A good way to begin your letter or e-mail is by introducing yourself as a constituent. This introduction should also include groups you represent and support. Including that you are a Lutheran or an Episcopalian does matter! Legislators are aware of the work Lutherans and Episcopalians are doing in communities. This gives our advocacy greater credibility.
Next, briefly sum up what you would like him or her to support or oppose. Stating your reasons for support / opposition: Your points should be genuine. You are not trying to prove that your position is superior. However, if you are aware of the policy maker’s position (due to a newspaper article, op-ed or letter to the editor, their website, etc.) and believe their position is based on some false assumptions, you can and should point those out in as polite a way as possible. Your position is exactly that, your position. It is important to speak out of your experience as well as your understanding of Scripture, Lutheran theology and/or the ministry of which you are a part.

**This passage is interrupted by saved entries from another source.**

-- ==== Sys2Proof/Machine/Operands.lean ====
section
/-! DEFINITION. Operands.lean: every operand form of the block: the command word (30 R100 to R102), the arguments (30 R106), the
data-control words (30 R112), the card registers' bit fields (42, 43, 44). -/

namespace Sys2Proof.Machine

/-! ### Constants -/

/-- `P_ATTEMPTS` (00 R9, 44 R308, 90 C1). -/
def attempts : Nat := 10

/-- `P_BLOCK` (00 R9). -/
def blockBytes : Nat := 512

/-! ### The command word -/

/-- `WR(rt)`, the `WAITRESP` code of a response type (30 R102). -/
def waitResp (rt : Int) : Word := if rt = 0 then 0 else if rt = 1 ∨ rt = 6 then 1 else if rt = 3 then 2 else 3

/-- The response types of 30 R102. -/
def responseTypeAdmitted (rt : Int) : Bool := rt = 0 ∨ rt = 1 ∨ rt = 2 ∨ rt = 3 ∨ rt = 6

/-- The command indices of 30 R110: no other is ever written to `CMDINDEX` (30 R110, R132). -/
def issuedCommands : List Word := [0, 2, 3, 6, 7, 8, 9, 12, 13, 16, 17, 18, 24, 25, 41, 51, 55]

/-- `CPSMEN`, bit 12 of `CMDR` (10 R54). -/
def cpsmen : Word := 0x1000

/-- `CMDTRANS`, bit 6 of `CMDR` (10 R54). -/
def cmdtrans : Word := 0x40

/-- The word the transport writes over the word `old` that `CMDR` holds (30 R101). -/
def commandWord (old command : Word) (rt : Int) : Word :=
  (old &&& ~~~cmdClearMask) ||| command ||| (waitResp rt <<< 8) ||| cpsmen

/-- `WAITRESP` of a command word is 0b00 (10 R54, R67). -/
def noResponse (cmdr : Word) : Bool := cmdr.extractLsb' 8 2 = 0

/-- `WAITRESP` of a command word is 0b11: the response is an R2 frame (10 R36, R54). -/
def longResponse (cmdr : Word) : Bool := cmdr.extractLsb' 8 2 = 3

/-! ### Arguments (30 R106) -/

/-- `RCAARG`: `zext_32(S.RCA) << 16` (10 R32). -/
def rcaArgument (rca : BitVec 16) : Word := rca.setWidth 32 <<< 16

/-- The check pattern of CMD8. -/
def checkPattern : Word := 0x000001AA

/-- The argument of ACMD41: `0x80100000 | S.CapArg`. -/
def acmd41Argument (capArg : Word) : Word := 0x80100000 ||| capArg

/-- The capacity request of the ACMD41 argument for a card that answered CMD8 (10 R37). -/
def highCapacityRequest : Word := 0x40000000

/-- `DADDR`: the block address on a high-capacity card, else `(N × 512) mod 2^32`. -/
def dataAddress (t : CardType) (n : Word) : Word := if t = .highCapacity then n else n * 512

/-- The block length of CMD16. -/
def blockLenArgument : BlockLen → Word
  | .b512 => 512
  | .b8 => 8
  | .b64 => 64

/-- The width code of ACMD6 (43 R288). -/
def widthArgument : BusWidth → Word
  | .w1 => 0
  | .w4 => 2

/-- `P_BUS_WIDTH` as an operand of `wideBusOperationConfig` (41 R227). -/
def modeOfWidth : BusWidth → BusMode
  | .w1 => .w1
  | .w4 => .w4

/-- The controller-and-card width of a mode: W8 is turned away before it is used (43 R285). -/
def widthOfMode : BusMode → BusWidth
  | .w1 => .w1
  | .w4 | .w8 => .w4

/-- The `WIDBUS` code of a width (43 R290). -/
def widbusCode : BusWidth → BitVec 2
  | .w1 => 0
  | .w4 => 1

/-! ### Control words -/

/-- `DCTRL` of a DMA transfer (30 R112). -/
def dmaControl : Dir → Word
  | .read => 0x00000092
  | .write => 0x00000090

/-- `DCTRL` of the SCR read (30 R112). -/
def scrControl : Word := 0x00000033

/-- `DCTRL` of the SD status read (30 R112). -/
def ssrControl : Word := 0x00000063

/-- The interrupt sources of a direction (44 R311). -/
def dirIrqs : Dir → Word
  | .read => rdIrqs
  | .write => wrIrqs

/-- The transfer command (44 R307). -/
def transferCommand : Dir → Count → Word
  | .read, .single => 17
  | .read, .multiple => 18
  | .write, .single => 24
  | .write, .multiple => 25

/-- The block count's tag (44 R305). -/
def countOf (numBlocks : Word) : Count := if numBlocks.toNat > 1 then .multiple else .single

/-- `WIDBUS`, bits [15:14] of `CLKCR` (10 R53). -/
def widbus (clkcr : Word) : BitVec 2 := clkcr.extractLsb' 14 2

/-- `CLKCR` with `WIDBUS` replaced (43 R285). -/
def withWidbus (clkcr : Word) (code : BitVec 2) : Word := (clkcr &&& ~~~(0x0000C000 : Word)) ||| (code.setWidth 32 <<< 14)

/-- `CLKCR` with `CLKDIV` replaced (41 R226). -/
def withClkdiv (clkcr : Word) (divider : Word) : Word := (clkcr &&& ~~~(0x000003FF : Word)) ||| divider

/-- `DTDIR` of `DCTRL`: card to controller (10 R55). -/
def toController (dctrl : Word) : Bool := dctrl.getLsbD 1

/-- `DLEN.DATALENGTH` (10 R55). -/
def dataLength (dlen : Word) : Nat := (dlen.extractLsb' 0 25).toNat

/-! ### 128-bit registers (42 R239) -/

/-- The register's 128 bits (10 R36). -/
def Reg128.bits (x : Reg128) : BitVec 128 := x.w0 ++ x.w1 ++ x.w2 ++ x.w3

/-- `F(X, hi, lo)` (42 R239). -/
def Reg128.field (x : Reg128) (hi lo : Nat) : BitVec (hi - lo + 1) := x.bits.extractLsb hi lo

/-- The CSD fields common to both layouts (42 R242). -/
def csdCommon (x : Reg128) : CsdCommon where
  csdStruct := x.field 127 126
  sysSpecVersion := x.field 125 122
  reserved1 := x.field 121 120
  taac := x.field 119 112
  nsac := x.field 111 104
  maxBusClkFrec := x.field 103 96
  cardComdClasses := x.field 95 84
  rdBlockLen := x.field 83 80
  partBlockRead := x.field 79 79
  wrBlockMisalign := x.field 78 78
  rdBlockMisalign := x.field 77 77
  dsrImpl := x.field 76 76

/-- The fields of layout V1 (42 R243). -/
def csdV1 (x : Reg128) : CsdV1 where
  reserved2 := x.field 75 74
  deviceSize := x.field 73 62
  maxRdCurrentVDDMin := x.field 61 59
  maxRdCurrentVDDMax := x.field 58 56
  maxWrCurrentVDDMin := x.field 55 53
  maxWrCurrentVDDMax := x.field 52 50
  deviceSizeMul := x.field 49 47

/-- The fields of layout V2 (42 R244). -/
def csdV2 (x : Reg128) : CsdV2 where
  reserved2 := x.field 75 70
  deviceSize := x.field 69 48
  reserved2b := x.field 47 47

/-- The tail fields (42 R245). -/
def csdTail (x : Reg128) : CsdTail where
  eraseGrSize := x.field 46 46
  eraseGrMul := x.field 45 39
  wrProtectGrSize := x.field 38 32
  wrProtectGrEnable := x.field 31 31
  manDeflECC := x.field 30 29
  wrSpeedFact := x.field 28 26
  maxWrBlockLen := x.field 25 22
  writeBlockPaPartial := x.field 21 21
  reserved3 := x.field 20 17
  contentProtectAppli := x.field 16 16
  fileFormatGroup := x.field 15 15
  copyFlag := x.field 14 14
  permWrProtect := x.field 13 13
  tempWrProtect := x.field 12 12
  fileFormat := x.field 11 10
  ecc := x.field 9 8
  csdCRC := x.field 7 1
  reserved4 := x.field 0 0

/-- The CID fields (42 R250). -/
def cidFields (x : Reg128) : Cid where
  manufacturerID := x.field 127 120
  oemAppliID := x.field 119 104
  prodName1 := x.field 103 72
  prodName2 := x.field 71 64
  prodRev := x.field 63 56
  prodSN := x.field 55 24
  reserved1 := x.field 23 20
  manufactDate := x.field 19 8
  cidCRC := x.field 7 1
  reserved2 := x.field 0 0

/-- `CardBlockSize` (42 R246). -/
def blockSizeOf (c : CsdCommon) : CsdLayout → Nat
  | .v1 _ => 2 ^ c.rdBlockLen.toNat
  | .v2 _ => 512

/-- `CardCapacity` in bytes, an exact natural (42 R246). -/
def capacityOf (c : CsdCommon) : CsdLayout → Nat
  | .v1 f => (f.deviceSize.toNat + 1) * 2 ^ (f.deviceSizeMul.toNat + 2) * 2 ^ c.rdBlockLen.toNat
  | .v2 f => (f.deviceSize.toNat + 1) * 524288

/-- The layout of a card type (42 R241): none for an unrecognised class (42 R247). -/
def layoutOf (t : CardType) (x : Reg128) : Option CsdLayout :=
  match t with
  | .standardV1_1 | .standardV2_0 => some (.v1 (csdV1 x))
  | .highCapacity => some (.v2 (csdV2 x))
  | .secureDigitalIO | .secureDigitalIOCombo | .unknown => none

/-! ### The captured words (10 R36, R40) -/

/-- The value of a captured register: all of its words have been written. -/
def RegCells.value (c : RegCells) : Option Reg128 :=
  match c.c0, c.c1, c.c2, c.c3 with
  | some a, some b, some d, some e => some ⟨a, b, d, e⟩
  | _, _, _, _ => none

/-- A register captured whole. -/
def RegCells.written (x : Reg128) : RegCells := ⟨some x.w0, some x.w1, some x.w2, some x.w3⟩

/-- A captured register with its word `k` written. -/
def RegCells.set (c : RegCells) (k : Fin 4) (x : Word) : RegCells :=
  match k with
  | 0 => { c with c0 := some x }
  | 1 => { c with c1 := some x }
  | 2 => { c with c2 := some x }
  | 3 => { c with c3 := some x }

/-- The value of `S.SCR`: both words have been written. -/
def ScrCells.value (c : ScrCells) : Option Scr :=
  match c.c0, c.c1 with
  | some a, some b => some ⟨a, b⟩
  | _, _ => none

/-- An SCR read whole. -/
def ScrCells.written (x : Scr) : ScrCells := ⟨some x.w0, some x.w1⟩

/-- An SCR with its word `k` written. -/
def ScrCells.set (c : ScrCells) (k : Fin 2) (x : Word) : ScrCells :=
  match k with
  | 0 => { c with c0 := some x }
  | 1 => { c with c1 := some x }

/-! ### Reading CardInfo (42 R240, R244): the host's view; an unwritten field is a fault -/

/-- A session value, or the fault of reading an unwritten one (10 R33). -/
def readWritten {α : Type} : Option α → Except Fault α
  | some a => .ok a
  | none => .error .unwrittenSession

/-- The fields of the layout decoded last. -/
def CardInfo.layout (c : CardInfo) : Option CsdLayout :=
  match c.csdKind with
  | some .v1 => c.csdV1.map .v1
  | some .v2 => c.csdV2.map .v2
  | none => none

/-- The V1-only fields of the CSD: reading one after a V2 decode is a fault (42 R244), also where an earlier V1 decode wrote it, whose values are kept
(70 R403; DEDUCED, notes/assumptions/34.md). -/
def CardInfo.v1Fields (c : CardInfo) : Except Fault CsdV1 :=
  match c.layout with
  | some (.v1 f) => .ok f
  | some (.v2 _) | none => .error .unwrittenSession

/-- `Reserved2b`, the one field of layout V2 alone: once a V2 decode has written it, it is read whatever was decoded since (70 R403). -/
def CardInfo.reserved2b (c : CardInfo) : Except Fault (BitVec 1) := readWritten (c.csdV2.map CsdV2.reserved2b)

/-! ### The SCR (43 R283, R284) -/

/-- `bswap` (43 R283). -/
def bswap (x : Word) : Word := x.extractLsb' 0 8 ++ x.extractLsb' 8 8 ++ x.extractLsb' 16 8 ++ x.extractLsb' 24 8

/-- `SCRbit(b)` (43 R284). -/
def scrBit (scr : Scr) (b : Nat) : Bool := if 32 ≤ b then scr.w0.getLsbD (b - 32) else scr.w1.getLsbD b

/-- The requested width is supported: SCR bit 50 (4-bit) or 48 (1-bit) (43 R287). -/
def widthSupported (scr : Scr) : BusWidth → Bool
  | .w1 => scrBit scr 48
  | .w4 => scrBit scr 50

/-! ### The SD status (44 R331) -/

/-- The stream bytes of a FIFO word (20 R85). -/
def fifoBytes (w : Word) : List Byte := wordBytes w

/-- The 512 bits of the SD status: byte 0 holds bits [511:504] (44 R331). -/
def ssrBits (bytes : List Byte) : BitVec 512 := BitVec.ofNat 512 (bytes.foldl (fun n b => n * 256 + b.toNat) 0)

/-- The parsed SD status (44 R331). -/
def sdStatusOf (bytes : List Byte) : SdStatus where
  dataBusWidth := (ssrBits bytes).extractLsb 511 510
  securedMode := (ssrBits bytes).extractLsb 509 509
  cardType := (ssrBits bytes).extractLsb 495 480
  protectedAreaSize := (ssrBits bytes).extractLsb 479 448
  speedClass := (ssrBits bytes).extractLsb 447 440
  performanceMove := (ssrBits bytes).extractLsb 439 432
  allocationUnitSize := (ssrBits bytes).extractLsb 431 428
  eraseSize := (ssrBits bytes).extractLsb 423 408
  eraseTimeout := (ssrBits bytes).extractLsb 407 402
  eraseOffset := (ssrBits bytes).extractLsb 401 400

end Sys2Proof.Machine
end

What will make my letter / e-mail stand out? Personal stories about why you care enough to take the time to write are important. However, these should not be too long or too emotional. Painting a picture that includes both the challenges and the opportunities will help your elected officials know you are committed to an issue in a long term way. Your letter should be clear about what is happening currently without this legislation and what you fear or hope will happen once the legislation is passed.
Your letter is one of many. It plays an important role in a bigger picture. The picture is less complete without your voice, but you do not have to carry the weight of the world on your shoulders alone.
Letters are important even if you think your elected official has already made up his or her mind. If your legislator is in agreement with your position but only hears from the opposing view point, he or she may be forced to take that opposing voice more seriously if that is the only constituent voice being heard.
No public policy is perfect. You do not have to defend or agree with every word of a proposal in order to write in support. Most importantly you are speaking to the problem you have witnessed. If you know your elected official is in opposition to a specific solution, urge him or her to come up with an alternative proposal – then share your thoughts on that new plan.
Legislative offices have adjusted to technology and recognize that many people put a great deal of time and effort into e-mail communication. This is particularly true once you have a relationship established with the office. However, hand written letters remain a way for your communication to stand out in a crowd. The key is to make your communication as personal as possible. The less it seems like a form letter, the better. But remember, even form e-mails, when received in large numbers, can make a difference.
How important is formal formatting? Formal formatting is still a way of showing respect in our society. However, if formatting is holding you back, know that it’s not as important as making your voice heard. You need not make sure that every letter is addressed to “The Honorable Full name including Middle Initial” when a simple “Dear Senator or Representative Last Name” will suffice.
The most important part of formatting your letter is making sure to include your home mailing address. Even if you prefer to write on business stationary, make sure to include your home address if you are writing as a constituent and your place of business or your church is located in a different district.
Elected officials and their staff members carefully monitor newspapers and other social media to gauge local opinion. By mentioning your elected officials by name, and stating the specific action you would like for them to take, you can guarantee that your letter or comments will catch their attention.
In addition to getting the attention of elected officials, letters-to-the-editors are a tremendous advocacy tool because they reach a large audience, you can bring up information not addressed in a news article, and you can create widespread support or opposition to an issue.
Some general comments on writing letters-to-the-editor:
Keep your letters short. It is best to limit your letter to 100-200 words or less, but word limits vary by newspaper. Check your local paper for specific policy on length.
Focus on a single issue. Your letter will have more impact if you focus on one issue and state your case well.
Focus on the local community. This varies from issue to issue, but editors are generally more interested in letters that highlight the local impact of a national or foreign policy issue.
Respond to a news story. Editors are often more interested in letters that respond to a specific news story, and some will only print letters that respond to a story. That being said, letters may provide an opportunity to raise points or convey information that is not contained in a news story, though they should clearly have relevance to an issue that is in the news.
Respond in a timely manner. This is related to the previous point. Editors tend to be more interested in letters that respond within a few days of the story or news of an issue that you address, and preferably within a day or two.
Consider your options. Letters to your local paper have the best chance of being published, though you may certainly submit to national publications as well. Your local paper is most likely to catch the attention of your legislators. Other options include suburban or neighborhood papers, ethnic press, religious publications or many local communities have on-line news outlets, perhaps your hometown has a Patch.
Submit letters by e-mail whenever possible. The e-mail address for submissions is usually printed in the editorial section of your paper. Generally, editors prefer to have your letter printed within the body of your message, and not as an attachment.
Include complete contact information. You must include your name, street address and phone number. Editors are on guard about fake identities and will often contact you to verify that you wrote your letter. They will not run anonymous letters.